- Citizenship: Uganda
- Education: PhD (Linguistics) University of Western Cape, South Africa, Masters Of Education (Language and Literature Education) Makerere University, Bachelor of Arts with Education Makerere University
- Alma mater: University of Western Cape, Makerere University
- Known for: Multi-lingual activism
- Title: Owek. Dr.
- Successor: Cotilda Nakate Kikomeko
- Board member of: Board member for British Association for International and Comparative Education (BAICE) and International Literacy Association (ILA)
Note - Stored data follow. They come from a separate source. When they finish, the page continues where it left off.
-- ==== Sys2Proof/Machine/Render.lean ====
section
/-! DEFINITION. Rendering: draws, coverage, CULL, PEXP and binning (R256 to R263, R358, R378), VBRD (R264), Riddle jobs
(R266, R275, R346, R354, R370), ordered blending (R267, R377). -/

namespace Sys2Proof.Machine

open Sys2Proof

def eBaddraw : Err := (.prot, 9)
def eOrder : Err := (.prot, 10)

/-! Draw descriptors (R256). -/

def dwVbase (d : Nat) : Nat := field d 0 64
def dwW (d : Nat) : Nat := field d 64 16 + 1
def dwH (d : Nat) : Nat := field d 80 16 + 1
def dwNs (d : Nat) : Nat := if field d 96 1 = 1 then 4 else 1
def dwFace (d : Nat) : Nat := field d 97 2
def dwGbase (d : Nat) : Nat := field d 192 64
def dwGsize (d : Nat) : Nat := field d 256 32
def dwStats (d : Nat) : Nat := field d 320 64
/-- The pixels inside the scissor and the buffer: x from, x to, y from, y to, inclusive. -/
def dwClip (d : Nat) : Nat × Nat × Nat × Nat :=
  (field d 128 16, min (field d 160 16) (dwW d - 1), field d 144 16, min (field d 176 16) (dwH d - 1))

/-- Whether a descriptor breaks R256. -/
def drawBad (d : Nat) : Bool :=
  field d 0 7 ≠ 0 || decide (16384 < dwW d) || decide (16384 < dwH d) || dwFace d = 3 || field d 99 29 ≠ 0
    || field d 192 12 ≠ 0 || dwGsize d % 4096 ≠ 0 || decide (dwGsize d < 65536) || field d 288 32 ≠ 0
    || field d 320 5 ≠ 0 || field d 384 128 ≠ 0

/-- The address of a visibility entry (R257). -/
def dwEntry (d x y n : Nat) : Nat := (dwVbase d + 16 * (dwNs d * (y * dwW d + x) + n)) % 2 ^ 64

/-- The pointer and descriptor of an instruction that names a draw: items 1 to 3 of R358. -/
def State.drawOpen (s : State) (b : BitVec 7) (dfr : Bool) : Except Stop (Nat × Nat × State) :=
  let p := (s.rdS b.toNat).toNat
  if p % 64 ≠ 0 then trapA s eAlign p
  else match s.lineRead8 0 p 64 with
    | .error (.bad _ e a _) => .error (if dfr then memStop s e (TrapInfo.atAddr e a) else .trap (TrapInfo.atAddr e a) s)
    | .error (.ask asks) => .error (.ask asks s)
    | .error .wait => waitE s .flush
    | .ok (d, s') => if drawBad d then trapA s eBaddraw p else .ok (p, d, s')

/-! Coverage (R258, R259). -/

/-- A snapped vertex: coordinates in 1/256 of a pixel, and depth. -/
structure Vtx where
  x : Int
  y : Int
  z : FVal
deriving DecidableEq, Repr

/-- A finite coordinate × 256 rounded to an integer (R258), and the same where it is below 2^23 in magnitude (R259). -/
def snapAny (v : FVal) : Option Int :=
  match v with
  | .fin s m e =>
    let n : Int := ((roundShift .rne s m (-(e + 8))).1 : Nat)
    some (if s then -n else n)
  | _ => none
def snap (v : FVal) : Option Int := (snapAny v).filter (fun n => decide (n.natAbs < 2 ^ 23))

/-- The vertices of a triangle whose coordinates are all finite and not too large; none is code 4 of R259. -/
def triSnap (v : List Word) : Option (Vtx × Vtx × Vtx) :=
  let val := fun (i : Nat) => decodeF fp32 (nth v i 0).toNat
  let one := fun (i : Nat) => match snap (val (3 * i)), snap (val (3 * i + 1)), val (3 * i + 2) with
    | some x, some y, .fin s m e => some (⟨x, y, .fin s m e⟩ : Vtx)
    | _, _, _ => none
  match one 0, one 1, one 2 with
  | some a, some b, some c => some (a, b, c)
  | _, _, _ => none

/-- Eab(S). -/
def edge (a b : Vtx) (sx sy : Int) : Int := (b.x - a.x) * (sy - a.y) - (b.y - a.y) * (sx - a.x)
/-- Whether an edge owns its line. -/
def owns (a b : Vtx) : Bool := decide (b.y < a.y) || (decide (b.y = a.y) && decide (a.x < b.x))
/-- The signed area. -/
def area (t : Vtx × Vtx × Vtx) : Int := edge t.1 t.2.1 t.2.2.x t.2.2.y
/-- The triangle with V1 and V2 exchanged when its area is negative. -/
def orient (t : Vtx × Vtx × Vtx) : Vtx × Vtx × Vtx := if area t < 0 then (t.1, t.2.2, t.2.1) else t

/-- Sample offsets within a pixel. -/
def sampleOff (ns n : Nat) : Int × Int :=
  if ns = 1 then (128, 128)
  else match n with
    | 0 => (96, 32) | 1 => (224, 96) | 2 => (32, 160) | _ => (160, 224)

/-- The box of the vertices: x from, x to, y from, y to. -/
def triBox (t : Vtx × Vtx × Vtx) : Int × Int × Int × Int :=
  let (a, b, c) := t
  (min a.x (min b.x c.x), max a.x (max b.x c.x), min a.y (min b.y c.y), max a.y (max b.y c.y))

/-- Whether some pixel of [lo, hi] has a sample coordinate 256 × pixel + off inside [from_, to_]. -/
def sampleIn (lo hi : Nat) (from_ to_ off : Int) : Bool :=
  decide (max (lo : Int) (-((off - from_) / 256)) ≤ min (hi : Int) ((to_ - off) / 256))

/-- The cull code of R259. -/
def cullCode (d : Nat) (v : List Word) : Nat :=
  match triSnap v with
  | none => 4
  | some t =>
    let a := area t
    let (x0, x1, y0, y1) := triBox t
    let (cx0, cx1, cy0, cy1) := dwClip d
    if a = 0 then 1
    else if (dwFace d = 1 && decide (a < 0)) || (dwFace d = 2 && decide (0 < a)) then 2
    else if !(List.range (dwNs d)).any (fun n =>
        let (ox, oy) := sampleOff (dwNs d) n
        sampleIn cx0 cx1 x0 x1 ox && sampleIn cy0 cy1 y0 y1 oy) then 3
    else 0

/-- Whether a sample position is covered by an oriented triangle, and with which depth. The sign of a depth whose exact value
is zero is that of the IEEE sum of the products in the order E12 × z0, E20 × z1, E01 × z2, over A: R258 states the value
alone (DESIGN CHOICE, log entry 71). -/
def coverAt (t : Vtx × Vtx × Vtx) (sx sy : Int) : Option Nat :=
  let (a, b, c) := t
  let e01 := edge a b sx sy
  let e12 := edge b c sx sy
  let e20 := edge c a sx sy
  let ins := fun (e : Int) (p q : Vtx) => decide (0 < e) || (decide (e = 0) && owns p q)
  if ins e01 a b && ins e12 b c && ins e20 c a then
    let term := fun (e : Int) (z : FVal) => (mulVal (.fin (decide (e < 0)) e.natAbs 0) z).1
    let sum := exactVal (addExact .rne (exactVal (addExact .rne (term e12 a.z) (term e20 b.z))) (term e01 c.z))
    some (round32 (divExact sum (.fin false (area t).natAbs 0)))
  else none

/-- The samples of a 64 × 64-pixel bin that a primitive covers, with their depths: x, y, sample, depth. -/
def coverBin (d : Nat) (p : Prim) (bin : Nat × Nat) : List (Nat × Nat × Nat × Nat) :=
  let (cx0, cx1, cy0, cy1) := dwClip d
  let px := (List.range 64).filterMap (fun i =>
    let x := 64 * bin.1 + i; if cx0 ≤ x && x ≤ cx1 then some x else none)
  let py := (List.range 64).filterMap (fun i =>
    let y := 64 * bin.2 + i; if cy0 ≤ y && y ≤ cy1 then some y else none)
  let depth : Nat → Nat → Nat → Option Nat := match p.good, triSnap p.verts with
    | true, some t => fun x y n =>
      let (ox, oy) := sampleOff (dwNs d) n
      coverAt (orient t) (256 * (x : Int) + ox) (256 * (y : Int) + oy)
    | _, _ => fun x y n => (Config.badCover p.id x y n).map BitVec.toNat
  py.flatMap (fun y => px.flatMap (fun x => (List.range (dwNs d)).filterMap (fun n =>
    (depth x y n).map (fun z => (x, y, n, z)))))

/-- The 64 × 64-pixel bins of a box of pixels: x from, x to, y from, y to, inclusive. -/
def boxBins (x0 x1 y0 y1 : Int) : List (Nat × Nat) :=
  if x1 < x0 || y1 < y0 then []
  else
    let run := fun (a b : Int) => (List.range ((b / 64 - a / 64).toNat + 1)).map (fun i => (a / 64).toNat + i)
    (run y0 y1).flatMap (fun by_ => (run x0 x1).map (fun bx => (bx, by_)))

/-- The bins inside the scissor and the buffer. -/
def clipBins (d : Nat) : List (Nat × Nat) :=
  let (cx0, cx1, cy0, cy1) := dwClip d
  boxBins cx0 cx1 cy0 cy1

/-- The box of a triangle whose x and y are all finite, of any size; z has no part in it (R258). -/
def flatBox (v : List Word) : Option (Int × Int × Int × Int) :=
  let at_ := fun (i : Nat) => snapAny (decodeF fp32 (nth v i 0).toNat)
  let one := fun (i : Nat) => match at_ (3 * i), at_ (3 * i + 1) with
    | some x, some y => some (⟨x, y, .nan⟩ : Vtx)
    | _, _ => none
  match one 0, one 1, one 2 with
  | some a, some b, some c => some (triBox (a, b, c))
  | _, _, _ => none

/-- The bins that the clipped box of a triangle meets, one record for each (R260). A triangle with an x or y that is NaN or
infinite has no box: it meets them all (log entry 54). -/
def triBins (d : Nat) (v : List Word) : List (Nat × Nat) :=
  match flatBox v with
  | none => clipBins d
  | some (a, b, c, e) =>
    let (cx0, cx1, cy0, cy1) := dwClip d
    boxBins (max (cx0 : Int) (a / 256)) (min (cx1 : Int) (b / 256)) (max (cy0 : Int) (c / 256)) (min (cy1 : Int) (e / 256))
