/-! The matrix engine (R201, R211 to R214). -/

/-- FOLLOW_ON_MMA_ENTRY (R214): the follow-on of the COPYM at the head of a copy queue takes its place in its queue. -/
def execFollowOnMmaEntry (core q : Nat) (s : State) : Out :=
  match s.headOp core (q % 4) with
  | none => .next s
  | some o => match o.kind with
    | .copym _ _ m =>
      let n := 4 + dQ m.desc
      if o.stage ≠ 1 || decide (Config.queueDepth ≤ ((s.core core).queue n).length) then .next s
      else
        let child : EngOp :=
          { o with id := s.seq, kind := .mat m, len := 0, pos := 0, stage := 0, desc := [], buf := [], permit := false, parent := some o.id,
                   reqs := [], resp := [] }
        let s := s.putHead core (q % 4) { o with stage := 2, performed := true }
        let k := s.core core
        .next { (s.setCore core (k.setQueue n (k.queue n ++ [child]))) with seq := s.seq + 1 }
    | _ => .next s

/-- A matrix operation stops at a condition that group g meets (R211, R212). -/
def State.matFail (s : State) (core q mq : Nat) (o : EngOp) (m : MatOp) (g : Nat) (e : Err) (a : Nat) : State :=
  let s := s.engFail core q { o with pos := g } o.parent.isNone e a
  s.setWarp o.warp { s.warp o.warp with mprog := mprogOf g (mq % 2) m.op }

/-- An MSTA stores the groups that it has left, up to the first that meets a condition; host memory is asked for all of them
together (R189, R205, R211, R212). -/
def State.mstaPerform (s : State) (core q mq : Nat) (o : EngOp) (m : MatOp) : State :=
  let (k, bad, asks) := s.mstaReach o m (m.groups - o.pos) o.pos
  if asks ≠ [] then s.engAsk core q { o with stage := 1 } asks
  else match s.matGroups o m k o.pos with
    | .error (.bad e a) => s.matFail core q mq o m o.pos e a
    | .error (.ask asks) => s.engAsk core q { o with stage := 1 } asks
    | .ok s => match bad with
      | some (e, a) => s.matFail core q mq o m (o.pos + k) e a
      | none => s.putHead core q { o with pos := m.groups, performed := true, reqs := [], resp := [] }

/-- MATRIX_OPERATION_PERFORM (R201, R211, R212): the operation at the head of matrix queue mq commits its next group; an MSTA
stores all that it has left. -/
def execMatrixOperationPerform (core mq : Nat) (s : State) : Out :=
  let q := 4 + mq % 2
  match s.headOp core q with
  | none => .next s
  | some o => match o.kind with
    | .mat m =>
      if !o.ready || (o.followAsks && !o.permit) || s.matWaits o m then .next s
      else if m.isSta then .next (s.mstaPerform core q mq o m)
      else match s.matGroup o m o.pos with
        | .ok s =>
          .next (s.putHead core q { o with
            pos := o.pos + 1, performed := decide (m.groups ≤ o.pos + 1), reqs := [], resp := [] })
        | .error (.ask asks) => .next (s.engAsk core q o asks)
        | .error (.bad e a) => .next (s.matFail core q mq o m o.pos e a)
    | _ => .next s

/-! Completion (R182). -/

/-- ENGINE_OPERATION_COMPLETION (R182, R214): a performed operation at the head of its queue leaves it; a COPYM with its
follow-on. -/
def execEngineOperationCompletion (core eq : Nat) (s : State) : Out :=
  let q := eq % 6
  match s.headOp core q with
  | none => .next s
  | some o =>
    let child := (s.core core).mq.any (fun l => l.any (fun p => p.parent = some o.id))
    .next (if !o.performed || child then s else s.popHead core q)

/-! Collectives (R324, R349, R350). -/

/-- Step 1 of a COLL: the tile goes to the staging buffer and a request into the area, its sequence number last. -/
def State.collStage (s : State) (o : EngOp) (gather : Bool) (tile cnt seq grp : Nat) : Except EngErr State :=
  let who := s.whoOfWarp o.warp
  let rs := o.resp
  match s.ioRead who rs grp 64 with
  | .error e => .error e
  | .ok (gb, s) =>
    let g := ofBytes gb
    let area := field g 64 64
    match s.ioRead who rs ((area + 8) % 2 ^ 64) 4 with
    | .error e => .error e
    | .ok (cb, s) =>
      let c := ofBytes cb
      if c = 0 || decide (65536 < c) || 2 ^ Nat.log2 c ≠ c then .error (.bad eRange area)
      else match s.ioWrite who rs (field g 128 64) (s.scratchRead o.blk tile (4 * cnt)) with
        | .error e => .error e
        | .ok s => match s.ioAdd who rs area 1 with
          | .error e => .error e
          | .ok (k, s) =>
            let at_ := fun (i : Nat) => (area + 64 + 32 * (k % c) + i) % 2 ^ 64
            match s.ioWrite who rs (at_ 0) (toBytes 8 grp) with
            | .error e => .error e
            | .ok s => match s.ioWrite who rs (at_ 16) (toBytes 4 cnt ++ toBytes 12 (if gather then 1 else 0)) with
              | .error e => .error e
              | .ok s => (s.releaseL1 (s.coreOfWarp o.warp)).ioWrite who rs (at_ 8) (toBytes 8 seq)

/-- COLLECTIVE_REQUEST (R324, R350). A COLL whose launch has been killed ends with its step 1 (R304). -/
def execCollectiveRequest (core q : Nat) (s : State) : Out :=
  match s.headOp core (q % 4) with
  | none => .next s
  | some o => match o.kind with
    | .coll gather tile cnt seq _ grp =>
      if !o.ready || o.stage ≠ 0 then .next s
      else match s.collStage o gather tile cnt seq grp.toNat with
        | .ok s =>
          let gone := decide ((s.block o.blk).resid = .gone)
          .next (s.putHead core (q % 4) { o with stage := 1, performed := gone, reqs := [], resp := [] })
        | .error e => .next (s.engStop core (q % 4) o false e)
    | _ => .next s

/-- One arrival by an engine at an ABAR object (R324, R339). -/
def State.engArrive (s : State) (o : EngOp) (p : DWord) : Except EngErr State :=
  let x := objAddr p 0
  let core := s.coreOfWarp o.warp
  match x with
  | .glob a => match s.ioAtomic (s.whoOfWarp o.warp) o.resp a 16 0 0x1C6 [] (fun h => (abArrive x h).getD h) with
    | .error e => .error e
    | .ok (h, s') =>
      match hostAns o.resp 1 a 16 with
      | some _ => .ok s'
      | none => if (abArrive x h).isNone then .error (.bad eShape a)
        else .ok (if 3 ≤ abScope h then s'.releaseL1 core else s')
  | .scr a => match s.scratchLoc o.blk a 16 with
    | .error e => .error (.bad e a)
    | .ok (b, off) => match abArrive x (ofBytes (s.scratchRead b off 16)) with
      | none => .error (.bad eShape a)
      | some h => .ok (s.scratchWrite b off (toBytes 16 h))
  | .dirty a => .error (.bad eRange a)
  | .noSpace a => .error (.bad eNoncanon a)
  | .ing a => .error (.bad eRange a)

/-- The largest exponent of the finite nonzero values among some FP32 words. -/
def topExponent (xs : List Nat) : Option Int :=
  (xs.filterMap (fun x => match decodeF fp32 x with
    | .fin _ m e => if m = 0 then none else some ((Nat.log2 m : Int) + e)
    | _ => none)).foldl (fun (t : Option Int) e => some (match t with
      | some u => max u e
      | none => e)) none

/-- What COLL.red makes of one block of at most 256 elements, given each participant's words (R325). The service launch that
carries it out is a program; this says what its result must be. -/
def collBlock (cs : List (List Nat)) : List Nat :=
  let all := cs.flatten
  let has := fun (v : FVal) => all.any (fun x => decodeF fp32 x = v)
  let eb := topExponent all
  (List.range ((cs.map List.length).foldl max 0)).map (fun i =>
    if has .nan || (has (.inf false) && has (.inf true)) then canonNan fp32
    else if has (.inf false) then infBits fp32 false
    else if has (.inf true) then infBits fp32 true
    else match eb with
      | none => 0
      | some e =>
        let q := e - 38
        let term : Nat → Int := fun x => match decodeF fp32 x with
          | .fin s m f => let n : Int := ((roundShift .rne s m (q - f)).1 : Nat); if s then -n else n
          | _ => 0
        let y : Int := (cs.map (fun c => term (nth c i 0))).foldl (· + ·) 0
        if y = 0 then 0 else (finish fp32 .rne false (.num (decide (y < 0)) y.natAbs q)).bits)

/-- COLL.red over contributions of n blocks, and COLL.gather: the contributions in rank order (R325, R349). -/
def collSum (cs : List (List Nat)) : Nat → List Nat
  | 0 => []
  | n + 1 => collBlock (cs.map (List.take 256)) ++ collSum (cs.map (List.drop 256)) n
def collGather (cs : List (List Nat)) : List Nat := cs.flatten

/-- Step 3 of a COLL; none while the completion word is below the sequence number. -/
def State.collResult (s : State) (o : EngOp) (gather : Bool) (tile cnt seq : Nat) (abar : DWord) (grp : Nat) :
    Except EngErr (Option State) :=
  let who := s.whoOfWarp o.warp
  match s.ioRead who o.resp grp 64 with
  | .error e => .error e
  | .ok (gb, s) =>
    let g := ofBytes gb
    if field g 256 64 < seq then .ok none
    else
      let n := 4 * cnt * (if gather then field g 0 32 else 1)
      if recScratch (s.recOf o.blk) < tile + n then .error (.bad eRange tile)
      else match s.ioRead who o.resp (field g 128 64) n with
        | .error e => .error e
        | .ok (bs, s) => match (s.scratchWrite o.blk tile bs).engArrive o abar with
          | .error e => .error e
          | .ok s => .ok (some s)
= Prosperous Nankindu Kavuma =

Buganda Kingdom minister

Prosperous Nankindu Kavuma is an teacher, researcher, and author. She is the former minister of social services and the office of Nnaabagereka in Buganda Kingdom.

== Background and education ==
She holds a PhD in linguistics from the University of the Western Cape, South Africa, a Masters Of Education degree in Language and Literature Education from Makerere University, Uganda and a Bachelor of Arts degree in Education from Makerere University, Uganda. She attended St. Joseph's S.S. Kakindu for her Advanced Level Education and Mityana S.S Namukozi in Mityana, Uganda for her Ordinary Level education.

== Career ==
Between 2019 and 2023 Nankindu served as a cabinet minister overseeing Social services and the Office of the Nnaabagereka in the Kingdom of Buganda, Uganda. Prior to that, from 2016 to 2019, she served as the Minister of State for Education. She holds positions on several boards and is a member of professional organizations such as the British Association for International and Comparative Education (BAICE) and the International Literacy Association (ILA).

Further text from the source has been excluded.